Getting all these products to work together when they all are evolving at the same time and at a high innovation pace, is staggeringly complex! First, take the problems for just one single product: you want to deliver short-term customer value, you want to make sure your code is sound and ready for adding future value and features, and you invest by adding code today that is the foundation for customer value planned in future releases. Experience tells you that you need a software architecture with modules that you evolve according to a plan. If not, you end up architecting and designing feature by feature. In that case, your code gets messy, you keep adding new features through hacks and than hacks on hacks. Your technical debt increases and your velocity goes down.
This is if you only have one product, but what if your product also interacts with a whole slew of other products in many different configurations and solutions? And what if all these configurations and solutions have slightly different requirements for how the same functionality is supposed to work in each? If you are a good architect, you try to generalise and plan your software architecture to cater for variance, and you try to use the same APIs, protocols, and interfaces in all the configurations and solutions. But in order to do this, you need insight into where you are going, so you can plan and see where there are similarities and where you need dedicated code for each context you operate in. But what if you have 100+ products and they all do agile in various forms, so you have little transparency into where they are going, and the innovation pace is high? And add to that a group of executives and managers who change course often because the industry is in rapid change? Even in an organisation with perfect strategic planning capabilities, the predictability is low, so you end up designing, planning, and then re-designing and re-planning repeatedly.
Well, you get many results, but one of the most tangled and complex engineering challenges is what I call distributed system architectural debt. This is a kind of debt that one team cannot fully understand or factor in. Each permutation and interaction between products need to be tested separately to make sure it works, typically designed, implemented, and tested by separate groups with limited interaction with other groups developing other stuff. The test matrices balloon and introducing a new feature creates ripple effects, not only for the test scenario where the feature is used, but across the board because the code that was touched implements an interface to a number of other products that thus will be impacted. When designing a new feature that needs to work in a certain way across several products, the number of scenarios to evaluate becomes too many for a single architect to understand and plan for, even if transparency was high. The result is that more and more critical issues show up later in the development process, after implementation has been done. The number of critical solution bugs or design flaws that show up after code complete increases.

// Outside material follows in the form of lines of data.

/-- Restamping: a packet whose label hits no Splice window keeps its continuity count; the counts of each other label go
up by one from packet to packet, on from its entry of the continuity table, or from its own count where that is unset;
the entry ends at the last count. -/
def Obligations.RestampedCountsFollowOn : Prop :=
  ∀ (s : State) (packets : List ServicePacket),
    let r := restampPackets packets s
    r.1.length = packets.length ∧ r.2 = { s with splice := r.2.splice } ∧
    r.2.splice = { s.splice with continuity := r.2.splice.continuity, restamped := r.2.splice.restamped } ∧
    (∀ (k : Nat) (p : ServicePacket), packets[k]? = some p → hitsKind s .splice p.label = false →
      r.1[k]? = some p) ∧
    (∀ (k : Nat) (p : ServicePacket), packets[k]? = some p → hitsKind s .splice p.label = true →
      ∃ c, r.1[k]? = some { p with continuity := c } ∧
        ((∀ (j : Nat) (x : ServicePacket), j < k → packets[j]? = some x → x.label ≠ p.label) →
          c = ((lookupLabel p.label s.splice.continuity).map (· + 1)).getD p.continuity) ∧
        (∀ (j : Nat) (x y : ServicePacket), j < k → packets[j]? = some x → x.label = p.label →
          (∀ (i : Nat) (z : ServicePacket), j < i → i < k → packets[i]? = some z → z.label ≠ p.label) →
          r.1[j]? = some y → c = y.continuity + 1) ∧
        ((∀ (i : Nat) (z : ServicePacket), k < i → packets[i]? = some z → z.label ≠ p.label) →
          lookupLabel p.label r.2.splice.continuity = some c)) ∧
    (∀ label, (∀ p, p ∈ packets → p.label = label → hitsKind s .splice label = false) →
      lookupLabel label r.2.splice.continuity = lookupLabel label s.splice.continuity)

/-- R136: a label hits a window. -/
def Obligations.LabelHitsWindow : Prop :=
  (∀ (w : Window) (l : BitVec 12), labelHits w l = true ↔ w.enable = true ∧ l ≠ 4095 ∧
    ∀ i, i < 12 → w.mask.getLsbD i = true → l.getLsbD i = w.base.getLsbD i) ∧
  (∀ (w : Window) (l : BitVec 12), w.enable = true → l ≠ 4095 →
    (w.mask = 0xFFF → (labelHits w l = true ↔ l = w.base)) ∧
    (w.mask = 0xFF0 → (labelHits w l = true ↔ l.toNat / 16 = w.base.toNat / 16)) ∧
    (w.mask = 0 → labelHits w l = true)) ∧
  (∀ (w : Window) (l : BitVec 12), w.enable = false → labelHits w l = false) ∧
  (∀ w : Window, labelHits w 4095 = false) ∧
  (∀ (s : State) (p : ServicePacket) (f : Forming), p.label = 4095 →
    splicePacket p f = (p, f) ∧ restampPacket p s = (p, s))

/-! ### Monitors (09) -/

/-- A condition monitor becomes active after its persistence of active evaluations in a row and counts one event for the
run; an inactive evaluation ends it. An event-type monitor counts every event and acts at the persistence-th. -/
def Obligations.PersistenceOfEvaluations : Prop :=
  ∀ (s : State) (m : MonNo) (n : Nat), (monSetting s m).mode ≠ .off → (monRec s m).count = 0 →
    (monRec s m).condition = false → 1 ≤ (monSetting s m).persistence →
    (n < (monSetting s m).persistence → monRec ((evalCondition m true)^[n] s) m = { monRec s m with count := n }) ∧
    ((monSetting s m).persistence ≤ n →
      (monRec ((evalCondition m true)^[n] s) m).condition = true ∧
      (monRec ((evalCondition m true)^[n] s) m).count = (monSetting s m).persistence ∧
      (monRec ((evalCondition m true)^[n] s) m).events = satInc (monRec s m).events) ∧
    (monRec (evalCondition m false ((evalCondition m true)^[n] s)) m).condition = false ∧
    (monRec (evalCondition m false ((evalCondition m true)^[n] s)) m).count = 0 ∧
    (monRec ((evalEvent m)^[n] s) m).condition = false ∧
    (monRec ((evalEvent m)^[n] s) m).count = n % (monSetting s m).persistence ∧
    (monRec ((evalEvent m)^[n] s) m).events = satInc^[n] (monRec s m).events ∧
    (n < (monSetting s m).persistence → (monRec ((evalEvent m)^[n] s) m).latched = (monRec s m).latched ∧
      (monRec ((evalEvent m)^[n] s) m).warning = (monRec s m).warning) ∧
    ((monSetting s m).persistence ≤ n →
      ((monSetting s m).mode = .latch → (monRec ((evalEvent m)^[n] s) m).latched = true) ∧
      ((monSetting s m).mode ≠ .latch → (monRec ((evalEvent m)^[n] s) m).warning = true))

/-- Clear Faults from the director: every warning flag is cleared, a latched-fault flag stays only while its condition is
active and is then named in the data, the Fault cause goes when nothing of M4 and M10 holds it, and the first-fault
record is emptied; no alert is raised. -/
def Obligations.ClearFaultsKeepsActiveLatches : Prop :=
  ∀ (s : State) (p : Port), s.direction.director = some p → s.output.causes.fault = faultHolds s →
    ∃ t data, exec (.clearFaults p []) s = .next t ∧
      t = { s with monitors := t.monitors, output := t.output, ports := answered p 0x16 .done data s.ports } ∧
      (∀ m, monRec t m = { monRec s m with
        warning := false, latched := (monRec s m).latched && (monRec s m).condition }) ∧
      t.monitors.first = none ∧ data.length = 3 ∧
      (∀ m, (beNat data).testBit m.val = ((monRec s m).latched && (monRec s m).condition)) ∧
      t.output = { s.output with causes := { s.output.causes with fault := t.output.causes.fault } } ∧
      (t.output.causes.fault = true ↔
        (monRec t mon4).latched = true ∨ (monRec t mon10).latched = true ∨
        ((monSetting s mon4).mode = .frame ∧ (monRec s mon4).condition = true) ∨
        ((monSetting s mon10).mode = .frame ∧ (monRec s mon10).condition = true))

/-! ### Management ports (10) -/

/-- The port's own events: No Operation, a code outside the table, a frame error, and the status byte with its eight
bits; the record of the byte shifted out is the MODEL's own (log 32). -/
def Obligations.PortEventsAnswer : Prop :=
  ∀ (s : State) (p : Port) (args : List Byte) (code : Byte),
    (args = [] → exec (.noOperation p args) s = .next { s with ports := answered p 0x01 .done [] s.ports }) ∧
    (args ≠ [] → exec (.noOperation p args) s = .next { s with ports := answered p 0x01 .badArgument [] s.ports }) ∧
    (code.toNat = 0 ∨ 28 < code.toNat →
      exec (.unknownCommand p code args) s = .next { s with ports := answered p code .badArgument [] s.ports }) ∧
    (isFrameError args = true →
      ∃ t, exec (.frameError p args) s = .next t ∧
        t = { s with ports := t.ports, monitors := t.monitors, alerts := t.alerts } ∧
        portOf t.ports p = { portOf s.ports p with response := ⟨args.headD 0, .frameError, []⟩, frameErr := true } ∧
        portOf t.ports (otherPort p) = portOf s.ports (otherPort p) ∧ eventCounted mon16 s t ∧
        othersKept [mon16] s t ∧ raisedOnly [srcFrameError, srcFault, srcWarning] s t ∧
        (portOf t.alerts.ports p).marks.get srcFrameError = true ∧
        (portOf t.alerts.ports (otherPort p)).marks.get srcFrameError =
          (portOf s.alerts.ports (otherPort p)).marks.get srcFrameError) ∧
    ∃ t byte, exec (.statusByteFormed p) s = .next t ∧ t = { s with ports := t.ports } ∧
      portOf t.ports p = { portOf s.ports p with statusOut := some byte } ∧
      portOf t.ports (otherPort p) = portOf s.ports (otherPort p) ∧
      (byte.getLsbD 7 = true ↔ ∃ m, (monRec s m).latched = true) ∧
      (byte.getLsbD 6 = true ↔ ∃ m, (monRec s m).warning = true) ∧
      (byte.getLsbD 5 = true ↔ s.direction.director = some p) ∧
      (byte.getLsbD 4 = true ↔ s.direction.claim ≠ none ∧
        (s.direction.claim = some p ∨ s.direction.director = some p)) ∧
      (byte.getLsbD 3 = true ↔ ∃ src, deliverable s p src = true) ∧
      (byte.getLsbD 2 = true ↔ s.tb.state ≠ .tracking) ∧ (byte.getLsbD 1 = true ↔ s.output.state ≠ .running) ∧
      (byte.getLsbD 0 = true ↔ (portOf s.ports p).frameErr = true)

/-- The commands that need direction answer NotDirecting, whatever their arguments, from a port that does not direct, and
have no other effect. -/
def Obligations.CommandsNeedDirection : Prop :=
  ∀ (s : State) (p : Port) (args : List Byte), s.direction.director ≠ some p →
    ∀ c code, (c, code) ∈ [(Instr.writeSetting p args, (0x07 : Byte)), (.applyStaged p args, 0x09),
      (.discardStaged p args, 0x0A), (.startEmission p args, 0x0B), (.stopEmission p args, 0x0C),
      (.setMute p args, 0x0D), (.forcePath p args, 0x0E), (.createBreak p args, 0x0F), (.amendBreak p args, 0x10),
      (.cancelBreak p args, 0x11), (.retireBreak p args, 0x12), (.clearFaults p args, 0x16),
      (.setAlertPriority p args, 0x1B), (.restartSite p args, 0x1C)] →
    exec c s = .next { s with ports := answered p code .notDirecting [] s.ports }

/-- The reading commands change nothing but the port's response, whose data fits in 96 bytes: Done, with the fields that
the rules list in their order, for every part, setting, break and monitor there is, NoSuchBreak for an id that no record
holds, BadArgument otherwise, tested first (logs 38 and 39). The encoding of the fields is logs 16, 17 and 18, that a setting
shown in a report takes one byte, and that of a value its width cannot hold the low bits are sent, among them (log 17). -/
def Obligations.ReadsChangeNothing : Prop :=
  ∀ (s : State) (p : Port), s.link.created.length ≤ 16 → s.breaks.terminalOrder.length ≤ 16 →
    let answers (c : Instr) (code : Byte) (r : Result) (fields : Fields) : Prop :=
      exec c s = .next { s with ports := answered p code r (layoutBytes fields) s.ports } ∧
        (layoutBytes fields).length ≤ 96
    (∀ part : Byte,
      (part.toNat ≤ 10 → answers (.readStatus p [part]) 0x02 .done (statusFields s part.toNat)) ∧
      (10 < part.toNat → answers (.readStatus p [part]) 0x02 .badArgument [])) ∧
    (∀ a b sel : Byte,
      (1 ≤ beNat [a, b] → beNat [a, b] ≤ 113 → sel = 0 ∨ sel = 1 → answers (.readSetting p [a, b, sel]) 0x08 .done
        [num 2 (beNat [a, b]), (4, settingValue (if sel = 0 then s.settings.active else s.settings.staged) (beNat [a, b]))]) ∧
      (beNat [a, b] < 1 ∨ 113 < beNat [a, b] ∨ 1 < sel.toNat →
        answers (.readSetting p [a, b, sel]) 0x08 .badArgument [])) ∧
    (∀ a b part : Byte,
      (2 < part.toNat → answers (.readBreak p [a, b, part]) 0x13 .badArgument []) ∧
      (part.toNat ≤ 2 → (∀ r x, recOf s r = some x → x.id ≠ BitVec.ofNat 16 (beNat [a, b])) →
        answers (.readBreak p [a, b, part]) 0x13 .noSuchBreak []) ∧
      (∀ r x, part.toNat ≤ 2 → findBreak s (BitVec.ofNat 16 (beNat [a, b])) = some r → recOf s r = some x →
        answers (.readBreak p [a, b, part]) 0x13 .done (breakFields r x part.toNat))) ∧
    answers (.listBreaks p []) 0x14 .done (tableFields s.breaks) ∧
    answers (.readTimebase p []) 0x17 .done (timebaseFields s.tb) ∧
    (∀ m : Byte, (m.toNat ≤ 17 → answers (.readMonitor p [m]) 0x15 .done (monitorFields s m.toNat)) ∧
      (17 < m.toNat → answers (.readMonitor p [m]) 0x15 .badArgument [])) ∧
    (∀ args : List Byte, args.length ≠ 1 → answers (.readStatus p args) 0x02 .badArgument [] ∧
      answers (.readMonitor p args) 0x15 .badArgument []) ∧
    (∀ args : List Byte, args.length ≠ 3 → answers (.readSetting p args) 0x08 .badArgument [] ∧
      answers (.readBreak p args) 0x13 .badArgument []) ∧
    (∀ args : List Byte, args ≠ [] → answers (.listBreaks p args) 0x14 .badArgument [] ∧
      answers (.readTimebase p args) 0x17 .badArgument [])

/-! ### Direction and presence (10) -/

/-- Claim Direction, Release Direction and Refuse Claim by the standing of the sending port. A change of director raises
source 12, evaluates M15 inactive and starts the new director's presence state. -/
def Obligations.DirectionCommandsByStanding : Prop :=
  ∀ (s : State) (p : Port),
    let becomes (c : Instr) (code : Byte) (director claim : Option Port) : Prop :=
      ∃ t, exec c s = .next t ∧
        t = { s with direction := t.direction, monitors := t.monitors
                     alerts := (raise srcDirection s).alerts, ports := answered p code .done [] s.ports } ∧
        conditionTaken mon15 false s t ∧ othersKept [mon15] s t ∧
        t.direction = ⟨director, claim, director.map fun _ =>
          ⟨s.tb.localTime, none, false, addTicks s.tb.localTime (s.profile.presenceHigh * 10000 : Nat)⟩⟩
    (∀ flag : Byte, flag = 0 ∨ flag = 1 → s.direction.director = none →
      becomes (.claimDirection p [flag]) 0x03 (some p)
        (if s.direction.claim = some p then none else s.direction.claim)) ∧
    (∀ flag : Byte, flag = 0 ∨ flag = 1 → s.direction.director = some p →
      exec (.claimDirection p [flag]) s = .next { s with ports := answered p 0x03 .done [] s.ports }) ∧
    (s.direction.director = some (otherPort p) →
      becomes (.claimDirection p [1]) 0x03 (some p)
        (if s.direction.claim = some p then none else s.direction.claim) ∧
      exec (.claimDirection p [0]) s = .next { s with
        direction := { s.direction with claim := some p }, alerts := (raiseOn (otherPort p) srcClaim s).alerts
        ports := answered p 0x03 .pending [] s.ports }) ∧
    (s.direction.director = some p → becomes (.releaseDirection p []) 0x04 s.direction.claim none) ∧
    (s.direction.director ≠ some p → s.direction.claim = some p →
      exec (.releaseDirection p []) s = .next { s with
        direction := { s.direction with claim := none }, ports := answered p 0x04 .done [] s.ports }) ∧
    (s.direction.director ≠ some p → s.direction.claim ≠ some p →
      exec (.releaseDirection p []) s = .next { s with ports := answered p 0x04 .notDirecting [] s.ports }) ∧
    (s.direction.director ≠ some p →
      exec (.refuseClaim p []) s = .next { s with ports := answered p 0x05 .notDirecting [] s.ports }) ∧
    (s.direction.director = some p → s.direction.claim = none →
      exec (.refuseClaim p []) s = .next { s with ports := answered p 0x05 .wrongState [] s.ports }) ∧
    (∀ c, s.direction.director = some p → s.direction.claim = some c →
      exec (.refuseClaim p []) s = .next { s with
        direction := { s.direction with claim := none }, alerts := (raiseOn c srcClaim s).alerts
        ports := answered p 0x05 .done [] s.ports })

In subsequent posts in this series, I will address this fundamental problem in architecting large inter-dependent systems from several different angles:
- What is distributed system architectural debt and how can it be broken down into pieces that can be managed?

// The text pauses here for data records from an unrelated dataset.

-- ==== Sys2Proof/Laws/State.lean ====
section
/-! SUPPORT. One lemma per field and update of State, and the laws of tables and pairs, so that no later proof unfolds a record update. -/

namespace Sys2Proof.Machine

/-- Two states with the same fields are the same state. -/
theorem State.ext_fields {s t : State} (h_tb : s.tb = t.tb)
    (h_tod : s.tod = t.tod)
    (h_feeds : s.feeds = t.feeds)
    (h_merge : s.merge = t.merge)
    (h_store : s.store = t.store)
    (h_output : s.output = t.output)
    (h_breaks : s.breaks = t.breaks)
    (h_link : s.link = t.link)
    (h_memory : s.memory = t.memory)
    (h_splice : s.splice = t.splice)
    (h_monitors : s.monitors = t.monitors)
    (h_direction : s.direction = t.direction)
    (h_settings : s.settings = t.settings)
    (h_alerts : s.alerts = t.alerts)
    (h_ports : s.ports = t.ports)
    (h_lines : s.lines = t.lines)
    (h_freeCount : s.freeCount = t.freeCount)
    (h_pending : s.pending = t.pending) : s = t := by
  cases s; cases t; simp_all

variable (s : State)

/-! ### `State.setTb` -/

@[simp] theorem State.setTb_tb (v : Timebase) : (s.setTb v).tb = v := rfl
@[simp] theorem State.setTb_tod (v : Timebase) : (s.setTb v).tod = s.tod := rfl
@[simp] theorem State.setTb_feeds (v : Timebase) : (s.setTb v).feeds = s.feeds := rfl
@[simp] theorem State.setTb_merge (v : Timebase) : (s.setTb v).merge = s.merge := rfl
@[simp] theorem State.setTb_store (v : Timebase) : (s.setTb v).store = s.store := rfl
@[simp] theorem State.setTb_output (v : Timebase) : (s.setTb v).output = s.output := rfl
@[simp] theorem State.setTb_breaks (v : Timebase) : (s.setTb v).breaks = s.breaks := rfl
@[simp] theorem State.setTb_link (v : Timebase) : (s.setTb v).link = s.link := rfl
@[simp] theorem State.setTb_memory (v : Timebase) : (s.setTb v).memory = s.memory := rfl
@[simp] theorem State.setTb_splice (v : Timebase) : (s.setTb v).splice = s.splice := rfl
@[simp] theorem State.setTb_monitors (v : Timebase) : (s.setTb v).monitors = s.monitors := rfl
@[simp] theorem State.setTb_direction (v : Timebase) : (s.setTb v).direction = s.direction := rfl
@[simp] theorem State.setTb_settings (v : Timebase) : (s.setTb v).settings = s.settings := rfl
@[simp] theorem State.setTb_alerts (v : Timebase) : (s.setTb v).alerts = s.alerts := rfl
@[simp] theorem State.setTb_ports (v : Timebase) : (s.setTb v).ports = s.ports := rfl
@[simp] theorem State.setTb_lines (v : Timebase) : (s.setTb v).lines = s.lines := rfl
@[simp] theorem State.setTb_freeCount (v : Timebase) : (s.setTb v).freeCount = s.freeCount := rfl
@[simp] theorem State.setTb_pending (v : Timebase) : (s.setTb v).pending = s.pending := rfl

- What are the priorities and forces guiding architectural evolution in a large engineering organisation and how do they interact, often at conflict with each other?
- Why are sound abstractions and classic architectural layering an obvious, though highly difficult, approach to reducing architectural debt and building a sound architecture?
- What are the organisational and people challenges when dealing with architectural debt?
- How to move from managing architectural debt to using architecture as a vehicle for innovation?
If you have perspectives and suggestions for what to address in this series, I’d love to hear from you!